Notwithstanding the difficulties mentioned above of attempting CV on a whole battery, we note here the recent work of Kim et al. [36], who have published CV profiles for four different battery types (including NCA). These tests were carried out at a low scan rate (0.05 mV/s) using commercially available battery testing and environmental control equipment with suitable safety features. The published NCA CV plot shows a hysteresis with three redox peaks corresponding to oxidation at the positive electrode, with corresponding reduction peaks, comparable to the plots shown in Figure 5 of the present manuscript.
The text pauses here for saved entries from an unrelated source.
/-! ### Reading stream bytes (R355, R356, R376, R382) -/

/-- An uncorrectable byte of a head or tail line of a stream (R270): the line is delivered as poison, with event 0x088. -/
def Dev.queueUe (d : Dev) (s pos : Nat) : Dev :=
  let x := d.stm s
  if (x.tailAt pos).isNone && !x.head.contains pos then d
  else
    let d := d.setStm s { x with
      head := x.head.filter (· != pos)
      tail := x.tail.map (fun (t : Nat × TailLine) => if t.1 = pos / 64 then (t.1, { t.2 with poison := true }) else t) }
    let d := (d.cnt SCR_ECC.BYTE_UE).post { code := 0x088, addr := 64 * apLine s (pos / 4096) (pos % 4096 / 64), sev := 2 }
    if (x.tailAt pos).isNone then d.markPoison (x.line pos) 2 else d

/-- Read the line of a stream at a position: from the tail, or from its spilled page. None is poison, listed and announced (R40). -/
def Dev.strLine (d : Dev) (s pos : Nat) (ev : RdEnv) : Option Line × Dev :=
  let x := d.stm s
  let d := if ev.ue then d.queueUe s pos else d
  match (d.stm s).tailAt pos with
  | some t => if t.poison then (none, d.poisonOut (x.line pos)) else (some t.data, d)
  | none =>
    if d.poisoned (x.line pos) then (none, d.poisonOut (x.line pos))
    else
      let (g, d, _) := d.mediaLine (x.line pos) true ev
      match g with
      | .data v => (some v.1, d)
      | .poison => (none, d.poisonOut (x.line pos))

/-- The consumer-window slot of page `w` (R355). -/
def Stream.readSlot (x : Stream) (w : Nat) : Nat :=
  let r := x.pos.rpos / 4096
  r + (127 + (w - 1) - r % 127) % 127

/-- The 64 bytes of the CREDIT line (Table 10.2). -/
def Dev.creditLine (d : Dev) (s : Nat) : List (BitVec 8) :=
  let x := d.stm s
  let q := x.pos.end_ / 4096
  let missing := (List.range 64).foldl (fun m i => if x.arrived (4096 * q + 64 * i) then m else m ||| 2 ^ i) 0
  padTo 64 (leBytes 8 x.pos.limit ++ leBytes 8 x.pos.end_ ++ leBytes 8 missing ++ leBytes 4 x.resets ++ leBytes 4 (x.pos.limit - q) ++
    leBytes 4 x.violations ++
    leBytes 1 (b2n x.full + 2 * b2n x.protFull + 4 * b2n (d.f WLV_CAP.STATE == 3) + 8 * b2n x.failed))

/-- The 64 bytes of the TRIGGER line (Table 10.2). -/
def Stream.trigLine (x : Stream) : List (BitVec 8) := padTo 64 (leBytes 8 x.lastTrig.1 ++ leBytes 1 x.lastTrig.2)

/-- The 64 bytes of the STATUS line (Table 10.3). -/
def Dev.statusLine (d : Dev) (s : Nat) : List (BitVec 8) :=
  let x := d.stm s
  let fs := match x.frameAt (d.on (STR_CTL.FRAMED s)) x.pos.rpos with | some f => f.1 | none => allOnes64
  padTo 64 (leBytes 8 x.pos.rel ++ leBytes 8 x.pos.rpos ++ leBytes 8 (x.pos.mark.getD allOnes64) ++ leBytes 8 x.pos.end_ ++
    leBytes 8 x.pos.avail ++ leBytes 8 fs ++ leBytes 8 x.reclaimed ++ leBytes 4 x.resets ++
    leBytes 1 (b2n x.overrun + 2 * b2n x.frameErr + 4 * b2n x.failed))

/-- The 64 bytes of the OP line (Table 10.3). -/
def Stream.opLine (x : Stream) : List (BitVec 8) :=
  padTo 64 (leBytes 1 x.opCode ++ leBytes 1 x.opRes ++ [0, 0] ++ leBytes 4 x.opCount ++ (x.opPos.map (leBytes 8)).flatten)

/-- A read inside the aperture of an enabled stream: none is poison without a poison-list entry (R355, R356). -/
def Dev.apRead (d : Dev) (s off : Nat) (ev : RdEnv) : Option Line × Dev :=
  let x := d.stm s
  let pg := off / 4096
  let i := off % 4096 / 64
  if pg = 0 then (some (lineOfBytes (if i = 0 then d.creditLine s else if i = 1 then x.trigLine else [])), d)
  else if pg < 128 then
    (match x.slotOf pg with
      | some q => (some (match x.tailAt (4096 * q + 64 * i) with | some t => t.data &&& BitVec.ofNat 512 (maskBits t.mask 64) | none => 0), d)
      | none => (some 0, d))
  else if pg = 128 then (some (lineOfBytes (if i = 0 then d.statusLine s else if i = 1 then x.opLine else [])), d)
  else
    let pos := 4096 * x.readSlot (pg - 128) + 64 * i
    if x.failed || pos ≥ x.pos.avail then (none, d.tally 0x88 0 1)
    else d.strLine s pos ev

/-- A write inside the aperture of an enabled stream by agent `p` (R354, R356, R357, R372, R389). Every write completes. Bytes of the trigger
time that a write does not enable count as zero. (DESIGN CHOICE, log entry 174.) -/
def Dev.apWrite (d : Dev) (s off p tag : Nat) (data : Line) (mask : Mask) (poison : Bool) : Dev :=
  let pg := off / 4096
  let i := off % 4096 / 64
  if pg = 0 then
    if i = 1 && !poison then
      if !d.mayProduce s p then (d.complete p tag).oncePerSec s 0x0A9 []
      else (d.takeCsn.trigger s (fieldLe (lineBytes (mergeLine 0 data mask)) 0 8) true).2.complete p tag
    else d.complete p tag
  else if pg < 128 then d.producerWrite s pg i p tag data mask poison
  else if pg = 128 && i = 1 && mask.toNat % 65536 = 65535 && !poison then
    ((d.takeCsn.strOp s p (fieldLe (lineBytes data) 0 1) (fieldLe (lineBytes data) 8 8)).2).complete p tag
  else d.complete p tag

/-- PEND of a window at its end `t`: the end of the newest frame stamped before it, or PSTART (R393). -/
def Stream.pendAt (x : Stream) (w : Window) : Nat :=
  (x.frames.filter (fun f => f.stamp < w.t1)).foldl (fun m f => Nat.max m f.end_) w.pstart

/-! ### RING (R387, R388) -/

/-- The start of the first frame above a position, from the frames known; the next slot where streams are unframed. -/
def Stream.nextFrame (x : Stream) (p : Nat) : Option Nat :=
  (x.frames.filter (fun f => f.start ≤ p && p < f.end_)).head?.map (·.end_)

/-- Advance REL over whole oldest unprotected frames while more slots are needed (R387). -/
def Stream.reclaim (x : Stream) (need : Nat) : Nat → Stream
  | 0 => x
  | fuel + 1 =>
    if x.floor / 4096 + 16 * x.depth ≥ need then x
    else
      match x.nextFrame x.pos.rel with
      | none => x
      | some e =>
        let stop := x.windows.any (fun w => x.pos.rel ≤ w.pstart && w.pstart < e)
        if e > x.pos.end_ || stop then x
        else ({ x with pos := { x.pos with rel := e } }).reclaim need fuel

/-- Whether RING reclaims on a stream now (R387): the depth term is within CREDMAX, or a spill waits for allowance. -/
def Dev.ringNeeds (d : Dev) (s : Nat) : Bool :=
  let x := d.stm s
  let cm := Nat.max 1 (d.inForce s STR_CTL.CREDMAX)
  d.mRing && d.inForce s STR_CTL.RING = 1 && d.on (STR_CTL.EN s) && !x.failed &&
    (decide (x.floor / 4096 + 16 * x.depth < x.pos.limit + cm) || d.spillWaits s)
This would seem to confirm the potential utility of our suggested constant-current method, which does not require specialized and expensive commercial battery testing equipment, and to underline the importance of rate of movement of charge in terms of what the investigator sees.
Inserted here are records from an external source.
/-- GLOBAL_PERSISTENT_FLUSH (R19, R20). (DEDUCED, log entry 36.) -/
def execGlobalPersistentFlush (p : Nat) (s : State) : Host.Outcome State Fault Refusal :=
  act (okGlobalPersistentFlush p) s (fun d =>
    if !d.portReady p then d
    else
      let d := if d.hold.any (fun r => r.wr.isSome) then d.dirtyShutdown else d
      ({ d.touch with gpf := d.gpf ++ [(p, d.csn)] } : Dev).gpfSettle)

end Sys2Proof.Machine
end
Near-equilibrium quasi-static conditions are required to reveal electrode activity at different terminal voltages when performing ICA. However, these conditions interfere with small signal impedance measurements, or at least make them susceptible to small changes in equilibrium point, when we attempt EIS at ELFs. Attempts to fit ECMs using EIS data obtained under quasi-static conditions are therefore likely to result in unreliable models. In constrast to previous authors, who have suggested that ECMs with numerous components to represent individual electrochemical processes may be needed to model fractional devices such as batteries [10,24,25], we have shown that a simple ECM consisting of three elements only (R-CPE-CPE) is needed [11,16]. This ECM is discernible only via EIS performed at ELFs, and only when the cell is in the pseudo–quasi-static state (i.e., the conditions required for a CV-type analysis as described in this paper). Under the near-equilibrium quasi-static conditions that are required for ICA, EIS at ELFs is only partially successful in that the second CPE cannot be “seen”, and an R-CPE model, which is not sufficient to fully characterize the cell, only can be generated.